--- What to do ---
Copy the lines below exactly, starting at the line that contains "State.reset.errValid = false" and stopping after the last line, and include no other lines.

(Saved data entries)

theorem witness_DelayProducesTheEcho :
    (1#8).toNat = (1 : Fin hardware.nNodes).val ∧ delayS.nodes[(1 : Fin hardware.nNodes)].body = initialBody .delay
    ∧ nodesOk delayS.nodes = true := by decide +kernel

theorem witness_FilterHoldsAtZeroFrequency :
    (let s := overS (filterNode 0#16 16383#16 32766#32)
     s.nodes[(1 : Fin hardware.nNodes)].body = .filter ⟨0#16, 16383#16, 32766#32, 0#32, 0#32⟩ ∧ nodesOk s.nodes = true) := by
  decide +kernel

theorem witness_DelayEchoesItsInput :
    (1#8).toNat = (1 : Fin hardware.nNodes).val ∧ nodesOk delayS.nodes = true
    ∧ delayS.nodes[(1 : Fin hardware.nNodes)].body = .delay ⟨[], 0, 0x00010000#32, 0x00010000#32, 0#32, 0#32⟩
    ∧ delayS.nodes[(1 : Fin hardware.nNodes)].childA.toNat = (2 : Fin hardware.nNodes).val
    ∧ (0x00010000#32).toNat = 1 * 2 ^ 16 ∧ ∀ n ∈ [1, 96], 1 ≤ n ∧ n ≤ 96 := by decide +kernel

/-- The mixer's subtree holds nodes 1 to 3; node 4, of a greater index, is outside it. -/
theorem witness_ProduceCompletesOnEveryNode :
    1 ≤ 96 ∧ nodesOk mixS.nodes = true ∧ InSubtree mixS.nodes 1 3 ∧ ¬ InSubtree mixS.nodes 1 4 := by
  have leaf (c : Fin hardware.nNodes) (hc : mixS.nodes[c].body.type = .player) (j : Fin hardware.nNodes)
      (h : InSubtree mixS.nodes c j) : j = c := by
    cases h with
    | self => rfl
    | viaA c' d j hty => rw [hc] at hty; rcases hty with h | h | h <;> cases h
    | viaB c' d j hty => rw [hc] at hty; cases hty
  refine ⟨by decide, by decide +kernel, .viaB 1 3 3 rfl rfl (.self 3), fun h => ?_⟩
  cases h with
  | viaA i c j _ hc h =>
    have : c = 2 := Fin.ext hc.symm
    subst this
    exact absurd (leaf 2 rfl 4 h) (by decide)
  | viaB i c j _ hc h =>
    have : c = 3 := Fin.ext hc.symm
    subst this
    exact absurd (leaf 3 rfl 4 h) (by decide)

theorem witness_ProduceReadsOnlyNodesAndLib :
    (Instr.produceMixer 1#8 96).isCommand = false ∧ mixS.nodes = { mixS with running := true, ticks := 7#32 }.nodes
    ∧ mixS.lib = { mixS with running := true, ticks := 7#32 }.lib := ⟨rfl, rfl, rfl⟩

theorem witness_ProduceStopsByName :
    16 ≤ (16#8).toNat ∧ State.reset.nodes[(1 : Fin hardware.nNodes)].body.type ≠ .osc
    ∧ (let p : Player := ⟨0x000FFFFF#32, 2#32, 0#32, 0#2, 0#32⟩
       (put 1 (leaf .one (.player p)) State.reset).nodes[(1 : Fin hardware.nNodes)].body = .player p
        ∧ 1048576 < p.base.toNat + p.len.toNat)
    ∧ (let l : Looper := ⟨0#32, 2#32, 2#32, 0#2, 0#32, 0#32, false, 0#16⟩
       (put 1 (leaf .one (.looper l)) State.reset).nodes[(1 : Fin hardware.nNodes)].body = .looper l
        ∧ (l.len ≠ 0#32 ∧ l.len.toNat ≤ l.idx.toNat))
    ∧ (let s := put 2 (filterNode 0#16 0#16 0#32) State.reset
       s.nodes[(2 : Fin hardware.nNodes)].body = .filter ⟨0#16, 0#16, 0#32, 0#32, 0#32⟩
        ∧ s.nodes[(2 : Fin hardware.nNodes)].childA = 2#8) := by decide +kernel

theorem witness_TickDrainsTheInFlightBuffer :
    (let s := upNext .tick { runS with drainIdx := 94 }
     s.sched = .tick :: [] ∧ s.running = true ∧ (95 : Fin hardware.bufLen).val = s.drainIdx.val + 1)
    ∧ (let s := upNext .tick { runS with drainIdx := 95 }
       s.sched = .tick :: [] ∧ s.running = true ∧ s.drainIdx.val = 95) := by decide +kernel

theorem witness_StartPrimesBothBuffers :
    (let s := upNext (.hostWrite 0x004#32 .b4 1#32) mixS
     s.sched = .hostWrite 0x004#32 .b4 1#32 :: [] ∧ (1#32).getLsbD 0 = true ∧ s.running = false ∧ s.periphReady = true
      ∧ nodesOk s.nodes = true)
    ∧ (upNext (.hostWrite 0x004#32 .b4 1#32) runS).running = true ∧ { State.reset with periphReady := false }.running = false
    ∧ (2#32).getLsbD 0 = false := by decide +kernel

theorem witness_FillServesTheRequest :
    (let s := upNext .fill { mixS with running := true, fillReq := true, fifo := [⟨0x00000102#32, 0#32, 0#32⟩] }
     s.sched = .fill :: [] ∧ s.running = true ∧ s.fillReq = true ∧ nodesOk s.nodes = true) := by decide +kernel

theorem witness_IssueAppliesQueuesOrDrops :
    (upNext (.hostWrite 0x048#32 .b4 0#32) State.reset).sched = .hostWrite 0x048#32 .b4 0#32 :: [] ∧ State.reset.running = false
    ∧ runS.running = true
    ∧ { runS with fifo := List.replicate 15 (⟨0#32, 0#32, 0#32⟩ : Command) }.fifo.length < 16
    ∧ 16 ≤ { runS with fifo := List.replicate 16 (⟨0#32, 0#32, 0#32⟩ : Command) }.fifo.length := by decide +kernel

theorem witness_InFlightBufferIsNeverWritten :
    (let s := upNext .fill { runS with fillReq := true }
     s.sched = .fill :: [] ∧ s.running = true ∧ Event.fill ≠ .reset ∧ s.inflight = .A
      ∧ seen (step s) (·.running) = some true)
    ∧ (let s := upNext .tick { runS with drainIdx := 95, inflight := .B }
       s.sched = .tick :: [] ∧ s.running = true ∧ s.inflight = .B ∧ Event.tick ≠ .fill
        ∧ seen (step s) (·.inflight) = some .A) := by decide +kernel

theorem witness_DisabledEntriesAreNoSteps :
    ((upNext .tick State.reset).sched = .tick :: [] ∧ State.reset.running = false)
    ∧ (upNext .fill runS).sched = .fill :: [] ∧ runS.fillReq = false ∧ State.reset.sched = [] := by decide +kernel

theorem witness_ResetStepResetsAllButLib : (upNext .reset mixS).sched = .reset :: [] := rfl

theorem witness_StepKeepsTheInvariant :
    (let s := upNext (.hostWrite 0x048#32 .b4 0x00000F02#32) mixS
     inv s = true ∧ seen (step s) (·.rootIdx.val) = some 15) := by decide +kernel

theorem witness_StepNeverStops : inv (upNext (.hostWrite 0x004#32 .b4 1#32) mixS) = true := by decide +kernel

/-- A run under way with a RESET and a later START, an idle one, and an infinite one. A request a RESET withdraws is not owed, and the
ticks of an idle block do not count. -/
theorem witness_DeadlineMeansNoOverrun :
    (let s := { mixS with
        running := true, drainIdx := 95,
        sched := [.tick, .hostRead 0x008#32 .b4, .fill, .tick, .reset] ++ List.replicate 96 .tick
          ++ [.hostWrite 0x004#32 .b4 1#32] ++ List.replicate 96 .tick ++ [.reset, .hostWrite 0x004#32 .b4 1#32]
          ++ List.replicate 96 .tick ++ [.fill] ++ List.replicate 96 .tick }
     inv s = true ∧ deadlineMet hardware (.of s) s.sched = true ∧ s.sticky.getLsbD 1 = false)
    ∧ deadlineMet hardware (.of State.reset) [.tick, .hostWrite 0x004#32 .b4 1#32] = true
    ∧ deadlineMet hardware (.of runS) (List.replicate 192 .tick) = false
    ∧ ∃ (ev : Nat → Event) (σ : Nat → State), IsRun ev σ ∧ RunMeetsDeadline ev σ ∧ (σ 0).sticky.getLsbD 1 = false :=
  ⟨by decide +kernel, by decide +kernel, by decide +kernel,
    _, _, (quietRun_fair _ runS_quiet).1, (quietRun_fair _ runS_quiet).2.2, rfl⟩

theorem witness_FairRunsServeEveryRequest :
    (∃ (ev : Nat → Event) (σ : Nat → State), IsRun ev σ ∧ Fair ev σ ∧ (σ 0).running = true)
    ∧ ∃ (ev : Nat → Event) (σ : Nat → State), IsRun ev σ ∧ Fair ev σ ∧ (σ 0).running = true ∧ (σ 0).fillReq = true :=
  ⟨⟨_, _, (quietRun_fair _ runS_quiet).1, (quietRun_fair _ runS_quiet).2.1, rfl⟩,
    _, _, (quietRun_fair _ owedS_quiet).1, (quietRun_fair _ owedS_quiet).2.1, rfl, rfl⟩

theorem witness_DacStreamIsGapFree :
    (let evs : List Event := List.replicate 96 .tick ++ [.fill] ++ List.replicate 100 .tick
     let s := { mixS with sched := .hostWrite 0x004#32 .b4 1#32 :: evs }
     inv s = true ∧ s.running = false ∧ s.periphReady = true ∧ (1#32).getLsbD 0 = true ∧ (∀ e ∈ evs, e = .tick ∨ e = .fill)
      ∧ deadlineMet hardware (.of s) s.sched = true ∧ 1 ≤ (evs.take 1).count .tick) := by decide +kernel

/-- For EveryInstanceKeepsTheInvariant: a state of another instance that meets the invariant and takes a step. -/
theorem witness_EveryInstanceKeepsTheInvariant :
    (let s : State smallest := { State.resetOf smallest with sched := [.hostWrite 0x004#32 .b4 1#32] }
     inv s = true ∧ (match stepOf s with | .next t => t.running | .fault _ | .refused _ => false) = true)
    ∧ inv (State.resetOf largest) = true := by decide +kernel

/-- The hypotheses of ParametersAreArguments at the ends of the ranges. -/
theorem witness_ParametersAreArguments :
    ({ State.resetOf largest with sched := [.hostRead 0x028#32 .b4] }).sched = .hostRead 0x028#32 .b4 :: []
    ∧ (0x7F8#32).toNat = 0x400 + 4 * (254 : Fin largest.bufLen).val ∧ (0x800#32).toNat = 0x800 + 4 * (0 : Fin smallest.bufLen).val := by
  decide +kernel

theorem witness_ErrorsAreLatchedOnce :
    State.reset.errValid = false ∧ (recordError .overrun 3#32 State.reset).errValid = true
    ∧ (upNext (.hostWrite 0x010#32 .b4 0#32) State.reset).sched = .hostWrite 0x010#32 .b4 0#32 :: []
    ∧ (upNext (.hostWrite 0x008#32 .b4 8#32) State.reset).sched = .hostWrite 0x008#32 .b4 8#32 :: [] := by decide +kernel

--- Task response ---
    State.reset.errValid = false ∧ (recordError .overrun 3#32 State.reset).errValid = true
    ∧ (upNext (.hostWrite 0x010#32 .b4 0#32) State.reset).sched = .hostWrite 0x010#32 .b4 0#32 :: []
    ∧ (upNext (.hostWrite 0x008#32 .b4 8#32) State.reset).sched = .hostWrite 0x008#32 .b4 8#32 :: [] := by decide +kernel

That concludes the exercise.